• [What you are asked to do]:
Each line below from the one containing "(R223, D17). -/" through the one containing "(R224, R346). -/" is to be given again exactly, and no line outside that span.
*** Recorded data ***
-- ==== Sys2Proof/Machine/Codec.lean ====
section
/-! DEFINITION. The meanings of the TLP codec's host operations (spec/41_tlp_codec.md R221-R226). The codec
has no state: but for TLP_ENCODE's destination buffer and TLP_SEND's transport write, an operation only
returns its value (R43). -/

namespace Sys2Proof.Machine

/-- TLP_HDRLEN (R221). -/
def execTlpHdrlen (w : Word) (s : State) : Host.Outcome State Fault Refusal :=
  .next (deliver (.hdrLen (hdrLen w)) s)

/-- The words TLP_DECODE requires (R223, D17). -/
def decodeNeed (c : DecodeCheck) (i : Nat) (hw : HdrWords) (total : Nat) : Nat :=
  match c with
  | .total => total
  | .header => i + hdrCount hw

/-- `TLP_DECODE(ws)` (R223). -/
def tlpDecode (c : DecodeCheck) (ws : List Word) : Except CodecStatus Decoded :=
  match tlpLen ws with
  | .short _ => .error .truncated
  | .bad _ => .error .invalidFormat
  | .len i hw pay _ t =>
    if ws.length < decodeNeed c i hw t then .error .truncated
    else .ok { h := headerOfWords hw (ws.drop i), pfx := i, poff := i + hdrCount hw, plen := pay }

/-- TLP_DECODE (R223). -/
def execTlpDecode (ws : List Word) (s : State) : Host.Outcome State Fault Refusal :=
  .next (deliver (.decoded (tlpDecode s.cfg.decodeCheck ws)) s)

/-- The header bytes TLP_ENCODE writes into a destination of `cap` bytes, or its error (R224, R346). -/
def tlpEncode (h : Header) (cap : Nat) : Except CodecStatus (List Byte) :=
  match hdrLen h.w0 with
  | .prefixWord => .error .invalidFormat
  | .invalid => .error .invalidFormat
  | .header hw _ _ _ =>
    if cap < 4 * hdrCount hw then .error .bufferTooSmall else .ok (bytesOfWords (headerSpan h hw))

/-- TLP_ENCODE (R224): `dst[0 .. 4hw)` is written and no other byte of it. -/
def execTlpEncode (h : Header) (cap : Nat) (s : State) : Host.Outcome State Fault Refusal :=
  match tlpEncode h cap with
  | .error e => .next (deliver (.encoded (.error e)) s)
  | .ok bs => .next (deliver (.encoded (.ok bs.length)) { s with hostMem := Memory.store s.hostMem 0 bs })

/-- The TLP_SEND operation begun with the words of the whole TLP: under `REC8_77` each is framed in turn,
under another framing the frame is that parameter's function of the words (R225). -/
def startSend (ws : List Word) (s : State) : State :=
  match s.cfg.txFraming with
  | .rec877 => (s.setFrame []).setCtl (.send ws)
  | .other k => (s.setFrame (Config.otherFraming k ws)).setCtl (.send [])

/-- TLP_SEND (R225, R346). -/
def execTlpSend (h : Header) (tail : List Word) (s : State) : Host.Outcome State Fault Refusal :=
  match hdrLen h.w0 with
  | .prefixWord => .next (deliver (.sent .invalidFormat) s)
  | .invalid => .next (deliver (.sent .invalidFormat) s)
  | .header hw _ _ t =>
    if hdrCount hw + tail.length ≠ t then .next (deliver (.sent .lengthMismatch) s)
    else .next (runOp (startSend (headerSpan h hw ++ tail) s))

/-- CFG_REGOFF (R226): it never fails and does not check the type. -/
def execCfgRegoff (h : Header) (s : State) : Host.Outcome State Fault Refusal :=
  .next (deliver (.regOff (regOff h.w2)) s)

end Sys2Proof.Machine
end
***
• [Reply]:
/-- The words TLP_DECODE requires (R223, D17). -/
def decodeNeed (c : DecodeCheck) (i : Nat) (hw : HdrWords) (total : Nat) : Nat :=
  match c with
  | .total => total
  | .header => i + hdrCount hw

/-- `TLP_DECODE(ws)` (R223). -/
def tlpDecode (c : DecodeCheck) (ws : List Word) : Except CodecStatus Decoded :=
  match tlpLen ws with
  | .short _ => .error .truncated
  | .bad _ => .error .invalidFormat
  | .len i hw pay _ t =>
    if ws.length < decodeNeed c i hw t then .error .truncated
    else .ok { h := headerOfWords hw (ws.drop i), pfx := i, poff := i + hdrCount hw, plen := pay }

/-- TLP_DECODE (R223). -/
def execTlpDecode (ws : List Word) (s : State) : Host.Outcome State Fault Refusal :=
  .next (deliver (.decoded (tlpDecode s.cfg.decodeCheck ws)) s)

/-- The header bytes TLP_ENCODE writes into a destination of `cap` bytes, or its error (R224, R346). -/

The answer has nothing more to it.